Tuan Sky melirikku, aku diam saja. Aku ingin lihat apa yang bisa dilakukannya.
"Kau masih ingin bekerja?"
"Ma-masih, Tuan!" tiba tiba suster itu gugup.
"Aku ingin keluar dari tempat ini, sekarang juga!"
"Ba-baik Tuan, saya akan segera mengurusnya."
Wanita berbaju putuh itu tidak kalah gemeter dengan suster yang tadi. Aneh. Kenapa dia gemetaran hanya di tanya masih ingin bekerja? Apa rumah sakit ini milik Tuan Sky?
Setelah suster itu pergi, aku menoleh Tuan Sky. Dia memandangku pongah. Bibirnya miring kesamping. Ibu jari dan jari telunjuknya menempel di dagu. Apa? Hebat? Halah, bisanya menggunakan kekuasaan!
"Ancaman macam apa itu?"
"Ahahaha.... Itu baru sedikit, Nona. Percayalah, mulai hari dan seterusnya, kau akan terpesona padaku."

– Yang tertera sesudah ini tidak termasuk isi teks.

-- ==== Sys2Proof/Laws/Frames.lean ====
section
/-! SUPPORT. The frame of every shared operation: the parts of the state that it leaves as they were. -/

namespace Sys2Proof.Machine

/-! ### Shared operations -/

@[simp] theorem raise_frame (s : State) (r : AttnRecord) (c : Cause) :
    (s.raise r c).resetHeld = s.resetHeld ∧ (s.raise r c).pending = s.pending ∧ (s.raise r c).ci = s.ci ∧
    (s.raise r c).stc = s.stc ∧ (s.raise r c).ftc = s.ftc ∧ (s.raise r c).lm = s.lm ∧ (s.raise r c).zas = s.zas ∧
    (s.raise r c).tw = s.tw ∧ (s.raise r c).al.overrunBitmap = s.al.overrunBitmap ∧
    (s.raise r c).al.ready = s.al.ready ∧ (s.raise r c).al.count = s.al.count ∧
    (s.raise r c).al.ageInterval = s.al.ageInterval ∧ (s.raise r c).al.ageDeadline = s.al.ageDeadline ∧
    (s.raise r c).al.interruptEnable = s.al.interruptEnable ∧ (∀ si : SubIx, (s.raise r c).sub si = s.sub si) ∧
    (∀ fi : FlowIx, (s.raise r c).flow fi = s.flow fi) ∧ (∀ bk : BitVec 12, (s.raise r c).plru bk = s.plru bk) ∧
    (∀ lk : LinkId, (s.raise r c).pinnedCount lk = s.pinnedCount lk) ∧
    (∀ lk : LinkId, (s.raise r c).link lk = s.link lk) ∧
    (∀ lk : LinkId, (s.raise r c).drainedWaiting lk = s.drainedWaiting lk) ∧
    (∀ lk : LinkId, (s.raise r c).autoSnapshotDue lk = s.autoSnapshotDue lk) ∧
    (∀ zn : ZoneIx, (s.raise r c).zone zn = s.zone zn) ∧ (∀ ta : TariffIx, (s.raise r c).tariff ta = s.tariff ta) ∧
    (∀ cn : Chan, (s.raise r c).chan cn = s.chan cn) := by
  simp [State.raise]

@[simp] theorem withdraw_frame (s : State) (r : AttnRecord) (c : Cause) :
    (s.withdraw r c).resetHeld = s.resetHeld ∧ (s.withdraw r c).pending = s.pending ∧ (s.withdraw r c).ci = s.ci ∧
    (s.withdraw r c).stc = s.stc ∧ (s.withdraw r c).ftc = s.ftc ∧ (s.withdraw r c).lm = s.lm ∧
    (s.withdraw r c).zas = s.zas ∧ (s.withdraw r c).tw = s.tw ∧
    (s.withdraw r c).al.overrunBitmap = s.al.overrunBitmap ∧ (s.withdraw r c).al.ready = s.al.ready ∧
    (s.withdraw r c).al.count = s.al.count ∧ (s.withdraw r c).al.ageInterval = s.al.ageInterval ∧
    (s.withdraw r c).al.ageDeadline = s.al.ageDeadline ∧
    (s.withdraw r c).al.interruptEnable = s.al.interruptEnable ∧
    (∀ si : SubIx, (s.withdraw r c).sub si = s.sub si) ∧ (∀ fi : FlowIx, (s.withdraw r c).flow fi = s.flow fi) ∧
    (∀ bk : BitVec 12, (s.withdraw r c).plru bk = s.plru bk) ∧
    (∀ lk : LinkId, (s.withdraw r c).pinnedCount lk = s.pinnedCount lk) ∧
    (∀ lk : LinkId, (s.withdraw r c).link lk = s.link lk) ∧
    (∀ lk : LinkId, (s.withdraw r c).drainedWaiting lk = s.drainedWaiting lk) ∧
    (∀ lk : LinkId, (s.withdraw r c).autoSnapshotDue lk = s.autoSnapshotDue lk) ∧
    (∀ zn : ZoneIx, (s.withdraw r c).zone zn = s.zone zn) ∧
    (∀ ta : TariffIx, (s.withdraw r c).tariff ta = s.tariff ta) ∧
    (∀ cn : Chan, (s.withdraw r c).chan cn = s.chan cn) := by
  simp [State.withdraw]

@[simp] theorem removeEntry_frame (s : State) (r : AttnRecord) :
    (s.removeEntry r).resetHeld = s.resetHeld ∧ (s.removeEntry r).pending = s.pending ∧
    (s.removeEntry r).ci = s.ci ∧ (s.removeEntry r).stc = s.stc ∧ (s.removeEntry r).ftc = s.ftc ∧
    (s.removeEntry r).lm = s.lm ∧ (s.removeEntry r).zas = s.zas ∧ (s.removeEntry r).tw = s.tw ∧
    (s.removeEntry r).al.overrunBitmap = s.al.overrunBitmap ∧ (s.removeEntry r).al.ready = s.al.ready ∧
    (s.removeEntry r).al.count = s.al.count ∧ (s.removeEntry r).al.ageInterval = s.al.ageInterval ∧
    (s.removeEntry r).al.ageDeadline = s.al.ageDeadline ∧
    (s.removeEntry r).al.interruptEnable = s.al.interruptEnable ∧
    (∀ si : SubIx, (s.removeEntry r).sub si = s.sub si) ∧ (∀ fi : FlowIx, (s.removeEntry r).flow fi = s.flow fi) ∧
    (∀ bk : BitVec 12, (s.removeEntry r).plru bk = s.plru bk) ∧
    (∀ lk : LinkId, (s.removeEntry r).pinnedCount lk = s.pinnedCount lk) ∧
    (∀ lk : LinkId, (s.removeEntry r).link lk = s.link lk) ∧
    (∀ lk : LinkId, (s.removeEntry r).drainedWaiting lk = s.drainedWaiting lk) ∧
    (∀ lk : LinkId, (s.removeEntry r).autoSnapshotDue lk = s.autoSnapshotDue lk) ∧
    (∀ zn : ZoneIx, (s.removeEntry r).zone zn = s.zone zn) ∧
    (∀ ta : TariffIx, (s.removeEntry r).tariff ta = s.tariff ta) ∧
    (∀ cn : Chan, (s.removeEntry r).chan cn = s.chan cn) := by
  simp [State.removeEntry]

@[simp] theorem addWalk_frame (s : State) (e : WalkEntry) :
    (s.addWalk e).resetHeld = s.resetHeld ∧ (s.addWalk e).pending = s.pending ∧ (s.addWalk e).ci = s.ci ∧
    (s.addWalk e).stc = s.stc ∧ (s.addWalk e).ftc = s.ftc ∧ (s.addWalk e).lm = s.lm ∧ (s.addWalk e).zas = s.zas ∧
    (s.addWalk e).tw.walk = s.tw.walk ∧ (s.addWalk e).tw.currentMark = s.tw.currentMark ∧
    (s.addWalk e).tw.previousMark = s.tw.previousMark ∧ (s.addWalk e).tw.thirdMark = s.tw.thirdMark ∧
    (s.addWalk e).tw.ageSummary = s.tw.ageSummary ∧ (s.addWalk e).tw.zoneSummary = s.tw.zoneSummary ∧
    (s.addWalk e).tw.recheckSummary = s.tw.recheckSummary ∧ (s.addWalk e).al = s.al ∧
    (∀ si : SubIx, (s.addWalk e).sub si = s.sub si) ∧ (∀ fi : FlowIx, (s.addWalk e).flow fi = s.flow fi) ∧
    (∀ bk : BitVec 12, (s.addWalk e).plru bk = s.plru bk) ∧
    (∀ lk : LinkId, (s.addWalk e).pinnedCount lk = s.pinnedCount lk) ∧
    (∀ lk : LinkId, (s.addWalk e).link lk = s.link lk) ∧
    (∀ lk : LinkId, (s.addWalk e).drainedWaiting lk = s.drainedWaiting lk) ∧
    (∀ lk : LinkId, (s.addWalk e).autoSnapshotDue lk = s.autoSnapshotDue lk) ∧
    (∀ zn : ZoneIx, (s.addWalk e).zone zn = s.zone zn) ∧ (∀ ta : TariffIx, (s.addWalk e).tariff ta = s.tariff ta) ∧
    (∀ cn : Chan, (s.addWalk e).chan cn = s.chan cn) ∧
    (∀ ar : AttnRecord, (s.addWalk e).causesOf ar = s.causesOf ar) := by
  unfold State.addWalk
  split <;> simp [State.sub, State.flow, State.plru, State.pinnedCount, State.link, State.drainedWaiting,
    State.autoSnapshotDue, State.zone, State.tariff, State.chan, State.causesOf]

@[simp] theorem grantTo_frame (s : State) (o : Owner) (ch : Chan) :
    (s.grantTo o ch).resetHeld = s.resetHeld ∧ (s.grantTo o ch).pending = s.pending ∧ (s.grantTo o ch).ci = s.ci ∧
    (s.grantTo o ch).stc.subs = s.stc.subs ∧ (s.grantTo o ch).stc.unwind = s.stc.unwind ∧
    (s.grantTo o ch).stc.deadlines = s.stc.deadlines ∧ (s.grantTo o ch).stc.closedCount = s.stc.closedCount ∧
    (s.grantTo o ch).ftc.flows = s.ftc.flows ∧ (s.grantTo o ch).ftc.plru = s.ftc.plru ∧
    (s.grantTo o ch).ftc.pinned = s.ftc.pinned ∧ (s.grantTo o ch).lm = s.lm ∧ (s.grantTo o ch).zas = s.zas ∧
    (s.grantTo o ch).tw = s.tw ∧ (s.grantTo o ch).al = s.al ∧ (∀ si : SubIx, (s.grantTo o ch).sub si = s.sub si) ∧
    (∀ fi : FlowIx, (s.grantTo o ch).flow fi = s.flow fi) ∧
    (∀ bk : BitVec 12, (s.grantTo o ch).plru bk = s.plru bk) ∧
    (∀ lk : LinkId, (s.grantTo o ch).pinnedCount lk = s.pinnedCount lk) ∧
    (∀ lk : LinkId, (s.grantTo o ch).link lk = s.link lk) ∧
    (∀ lk : LinkId, (s.grantTo o ch).drainedWaiting lk = s.drainedWaiting lk) ∧
    (∀ lk : LinkId, (s.grantTo o ch).autoSnapshotDue lk = s.autoSnapshotDue lk) ∧
    (∀ zn : ZoneIx, (s.grantTo o ch).zone zn = s.zone zn) ∧
    (∀ ta : TariffIx, (s.grantTo o ch).tariff ta = s.tariff ta) ∧
    (∀ cn : Chan, (s.grantTo o ch).chan cn = s.chan cn) ∧
    (∀ ar : AttnRecord, (s.grantTo o ch).causesOf ar = s.causesOf ar) := by
  unfold State.grantTo
  split <;> simp [State.sub, State.flow, State.plru, State.pinnedCount, State.link, State.drainedWaiting,
    State.autoSnapshotDue, State.zone, State.tariff, State.chan, State.causesOf]

@[simp] theorem complete_frame (s : State) (ch : Chan) (r : Reply) :
    (s.complete ch r).resetHeld = s.resetHeld ∧ (s.complete ch r).pending = s.pending ∧
    (s.complete ch r).ci.softReset = s.ci.softReset ∧ (s.complete ch r).stc = s.stc ∧
    (s.complete ch r).ftc = s.ftc ∧ (s.complete ch r).lm = s.lm ∧ (s.complete ch r).zas = s.zas ∧
    (s.complete ch r).tw = s.tw ∧ (s.complete ch r).al = s.al ∧
    (∀ si : SubIx, (s.complete ch r).sub si = s.sub si) ∧ (∀ fi : FlowIx, (s.complete ch r).flow fi = s.flow fi) ∧
    (∀ bk : BitVec 12, (s.complete ch r).plru bk = s.plru bk) ∧
    (∀ lk : LinkId, (s.complete ch r).pinnedCount lk = s.pinnedCount lk) ∧
    (∀ lk : LinkId, (s.complete ch r).link lk = s.link lk) ∧
    (∀ lk : LinkId, (s.complete ch r).drainedWaiting lk = s.drainedWaiting lk) ∧
    (∀ lk : LinkId, (s.complete ch r).autoSnapshotDue lk = s.autoSnapshotDue lk) ∧
    (∀ zn : ZoneIx, (s.complete ch r).zone zn = s.zone zn) ∧
    (∀ ta : TariffIx, (s.complete ch r).tariff ta = s.tariff ta) ∧
    (∀ ar : AttnRecord, (s.complete ch r).causesOf ar = s.causesOf ar) := by
  simp [State.complete]

@[simp] theorem completePosted_frame (s : State) (ch : Chan) (f : Option Status) :
    (s.completePosted ch f).resetHeld = s.resetHeld ∧ (s.completePosted ch f).pending = s.pending ∧
    (s.completePosted ch f).ci.softReset = s.ci.softReset ∧ (s.completePosted ch f).stc = s.stc ∧
    (s.completePosted ch f).ftc = s.ftc ∧ (s.completePosted ch f).lm = s.lm ∧ (s.completePosted ch f).zas = s.zas ∧
    (s.completePosted ch f).tw = s.tw ∧ (s.completePosted ch f).al = s.al ∧
    (∀ si : SubIx, (s.completePosted ch f).sub si = s.sub si) ∧
    (∀ fi : FlowIx, (s.completePosted ch f).flow fi = s.flow fi) ∧
    (∀ bk : BitVec 12, (s.completePosted ch f).plru bk = s.plru bk) ∧
    (∀ lk : LinkId, (s.completePosted ch f).pinnedCount lk = s.pinnedCount lk) ∧
    (∀ lk : LinkId, (s.completePosted ch f).link lk = s.link lk) ∧
    (∀ lk : LinkId, (s.completePosted ch f).drainedWaiting lk = s.drainedWaiting lk) ∧
    (∀ lk : LinkId, (s.completePosted ch f).autoSnapshotDue lk = s.autoSnapshotDue lk) ∧
    (∀ zn : ZoneIx, (s.completePosted ch f).zone zn = s.zone zn) ∧
    (∀ ta : TariffIx, (s.completePosted ch f).tariff ta = s.tariff ta) ∧
    (∀ ar : AttnRecord, (s.completePosted ch f).causesOf ar = s.causesOf ar) := by
  simp [State.completePosted]

/-! ### Credit -/

@[simp] theorem enterRequested_frame (s : State) (i : SubIx) (n : Nat) :
    (s.enterRequested i n).resetHeld = s.resetHeld ∧ (s.enterRequested i n).pending = s.pending ∧
    (s.enterRequested i n).ci = s.ci ∧ (s.enterRequested i n).stc.unwind = s.stc.unwind ∧
    (s.enterRequested i n).stc.closedCount = s.stc.closedCount ∧
    (s.enterRequested i n).stc.lastGranted = s.stc.lastGranted ∧ (s.enterRequested i n).ftc = s.ftc ∧
    (s.enterRequested i n).lm = s.lm ∧ (s.enterRequested i n).zas = s.zas ∧ (s.enterRequested i n).tw = s.tw ∧
    (s.enterRequested i n).al.overrunBitmap = s.al.overrunBitmap ∧ (s.enterRequested i n).al.ready = s.al.ready ∧
    (s.enterRequested i n).al.count = s.al.count ∧ (s.enterRequested i n).al.ageInterval = s.al.ageInterval ∧
    (s.enterRequested i n).al.ageDeadline = s.al.ageDeadline ∧
    (s.enterRequested i n).al.interruptEnable = s.al.interruptEnable ∧
    (∀ fi : FlowIx, (s.enterRequested i n).flow fi = s.flow fi) ∧
    (∀ bk : BitVec 12, (s.enterRequested i n).plru bk = s.plru bk) ∧
    (∀ lk : LinkId, (s.enterRequested i n).pinnedCount lk = s.pinnedCount lk) ∧
    (∀ lk : LinkId, (s.enterRequested i n).link lk = s.link lk) ∧
    (∀ lk : LinkId, (s.enterRequested i n).drainedWaiting lk = s.drainedWaiting lk) ∧
    (∀ lk : LinkId, (s.enterRequested i n).autoSnapshotDue lk = s.autoSnapshotDue lk) ∧
    (∀ zn : ZoneIx, (s.enterRequested i n).zone zn = s.zone zn) ∧
    (∀ ta : TariffIx, (s.enterRequested i n).tariff ta = s.tariff ta) ∧
    (∀ cn : Chan, (s.enterRequested i n).chan cn = s.chan cn) := by
  simp [State.enterRequested, State.sub, State.flow, State.plru, State.pinnedCount, State.link, State.drainedWaiting,
    State.autoSnapshotDue, State.zone, State.tariff, State.chan]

"Anda bukan tipe lelaki idamaku, Tuan Sky! Jadi tidak usah bersusah payah membuatku terpesona!"
"Kalau hanya seperti Mossa lelaki idamanmu, percayalah, kau akan jatuh cinta berkali kali padaku."

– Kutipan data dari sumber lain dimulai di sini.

@[simp] theorem ListExact.withdrawIn {l : List AttnEntry} (h : ListExact l) (r : AttnRecord) (c : Cause) :
    ListExact (withdrawIn l r c) := by
  obtain ⟨hn, hc⟩ := h
  refine ⟨(withdrawIn_sublist l r c).nodup hn, ?_⟩
  clear hn
  induction l with
  | nil => simp [Machine.withdrawIn]
  | cons x rest ih =>
    intro e he
    unfold Machine.withdrawIn at he
    split at he
    · dsimp only at he
      split at he
      · exact hc e (by simp [he])
      · rename_i hz
        rcases List.mem_cons.mp he with he | he
        · rw [he]
          exact hz
        · exact hc e (by simp [he])
    · rcases List.mem_cons.mp he with he | he
      · exact hc e (by simp [he])
      · exact ih (fun y hy => hc y (by simp [hy])) e he

@[simp] theorem ListExact.removeIn {l : List AttnEntry} (h : ListExact l) (r : AttnRecord) :
    ListExact (removeIn l r) :=
  ⟨(List.Sublist.map _ List.filter_sublist).nodup h.1, fun e he => h.2 e (List.mem_filter.mp he).1⟩

@[simp] theorem ListExact.nil : ListExact [] := ⟨by simp, by simp⟩

@[simp] theorem emptyList_keepsList (s : State) : ListExact s.emptyList.al.list := ListExact.nil

@[simp] theorem raise_keepsList (s : State) (r : AttnRecord) (c : Cause) (hyp : ListExact s.al.list) :
    ListExact (s.raise r c).al.list := by
  simp [State.raise, hyp]

@[simp] theorem withdraw_keepsList (s : State) (r : AttnRecord) (c : Cause) (hyp : ListExact s.al.list) :
    ListExact (s.withdraw r c).al.list := by
  simp [State.withdraw, hyp]

@[simp] theorem removeEntry_keepsList (s : State) (r : AttnRecord) (hyp : ListExact s.al.list) :
    ListExact (s.removeEntry r).al.list := by
  simp [State.removeEntry, hyp]

@[simp] theorem enterRequested_keepsList (s : State) (i : SubIx) (n : Nat) (hyp : ListExact s.al.list) :
    ListExact (s.enterRequested i n).al.list := by
  simp [State.enterRequested, hyp]

@[simp] theorem lowCredit_keepsList (s : State) (i : SubIx) (hyp : ListExact s.al.list) :
    ListExact (s.lowCredit i).al.list := by
  simp only [State.lowCredit]
  repeat' split
  all_goals simp [hyp]

@[simp] theorem chargeSub_keepsList (s : State) (i : SubIx) (m n : Nat) (hyp : ListExact s.al.list) :
    ListExact (s.chargeSub i m n).al.list := by
  simp only [State.chargeSub]
  split <;> simp [hyp]

@[simp] theorem applyGrantTo_keepsList (s : State) (i : SubIx) (m n : Word) (hyp : ListExact s.al.list) :
    ListExact (s.applyGrantTo i m n).al.list := by
  simp [State.applyGrantTo, hyp]

@[simp] theorem expireGrant_keepsList (s : State) (i : SubIx) (hyp : ListExact s.al.list) :
    ListExact (s.expireGrant i).al.list := by
  simp [State.expireGrant, hyp]

@[simp] theorem raiseRoaming_keepsList (s : State) (i : SubIx) (x y : SubRecord) (hyp : ListExact s.al.list) :
    ListExact (s.raiseRoaming i x y).al.list := by
  unfold State.raiseRoaming
  repeat' split
  all_goals simp [hyp]

@[simp] theorem recheck_keepsList (s : State) (i : SubIx) (hyp : ListExact s.al.list) :
    ListExact (s.recheck i).al.list := by
  simp [State.recheck, hyp]

@[simp] theorem bringUpToDate_keepsList (s : State) (i : SubIx) (hyp : ListExact s.al.list) :
    ListExact (s.bringUpToDate i).al.list := by
  simp [State.bringUpToDate, hyp]

@[simp] theorem holdClose_keepsList (s : State) (i : SubIx) (hyp : ListExact s.al.list) :
    ListExact (s.holdClose i).al.list := by
  simp [State.holdClose, hyp]

@[simp] theorem lazy_keepsList (s : State) (i : SubIx) (hyp : ListExact s.al.list) :
    ListExact (s.lazy i).al.list := by
  unfold State.lazy
  split <;> simp [hyp]

@[simp] theorem touch_keepsList (s : State) (i : SubIx) (hyp : ListExact s.al.list) :
    ListExact (s.touch i).al.list := by
  simp [State.touch, hyp]

@[simp] theorem free_keepsList (s : State) (i : SubIx) (hyp : ListExact s.al.list) :
    ListExact (s.free i).al.list := by
  simp [State.free, hyp]

@[simp] theorem useFlow_keepsList (s : State) (i : FlowIx) (hyp : ListExact s.al.list) :
    ListExact (s.useFlow i).al.list := by
  simp [State.useFlow, hyp]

"Kita lihat saja, nanti, ujarku sengaja duduk di kakinya yang masih dibalut perban.
Tentu saja dia teriak, mengaduh seperti anak kecil yang kena sentil.
"Maaf, apa aku melukai Anda, Tuan Sky?"
Matanya menatapku tajam, hidungnya kembang kempis, giginya merapat. Seperti orang kebelet saja! Apa perlu aku duduki kakinya sekali lagi? Aku tersenyum jahat padanya. Andai dia Mossa, aku pasti sudah menpertontonkan tarian kemenanganku.
Tuan Sky seketika diam saat pintu diketuk. Empat perawat segera masuk.
"Permisi Tuan, Mari silakan naik ke kursi ini, saya akan mengantar Anda pulang. Kami akan merawat Anda di rumah."
Tuan Sky tudak menyahut, ia hanya diam. Kemudian berusaha menggerakkan tubuhnya. Empat orang suster membantu Tuan Sky pindah ke kursi roda. Mereka menyerahkan obat obatan yang dibutuhkan untuk perawatan di rumah padaku. Sesaat mata Tuan Sky menatapku. Aku hanya diam, memangnya aku harus apa? Ikut memapahnya? Hah, itu bukan tugasku!
Aku mengikuti suster yang mendorong Tuan Sky menuju lift. Setelah sampai di lantai dasar, kami di sambut oleh satpat. Mari Tuan, mobil sudah menunggu Anda di lobi utama.
Lelaki itu diam saja, tidak menggubris sapaan satpam itu. Sesampainya di lobi, perawat ingin membantunya berdiri pindah ke dalam mobil. Sekali lagi, Tuan Sky, melirikku. Kali ini aku tahu, aku harus apa.
"Tunggu sebentar." ujarku,
Setengah berlari aku menuju parkiran. Kemudian melacu mibilku ke lobi utama. Tuan Sky dibantu beberapa perawat memapahnya mendekat. Kemudian duduk di sebelahku. Setelah memastikan obat dan barang barang Tuan Sky tidak ada yang tertinggal. Mobilku bergerak meninggalkan rumah sakit.
"Anda mau ke mana?"
"Ke suatu tempat dimana mereka tidak bisa menemukanku. Aku ingin memulihkan kesehatanku terlebih dulu. Setelah itu, aku akan membuat perhitungan dengan mereka!"
Tuan Sky mengarahkan jalan, sepertinya ini menuju ke Bogor. Dia memintaku mematikan semua alat komunikasi elektrikku. Satu jam perjalan yang cukup panjang, akhirnya kami sampai disebuah villa. Letaknya cukup jauh dari keramaian.
Terlihat dua orang lelaki dan perempuan paruh baya keluar dari rumah. Ah, wajah dua orang itu, terlihat tidak asing. Siapa mereka?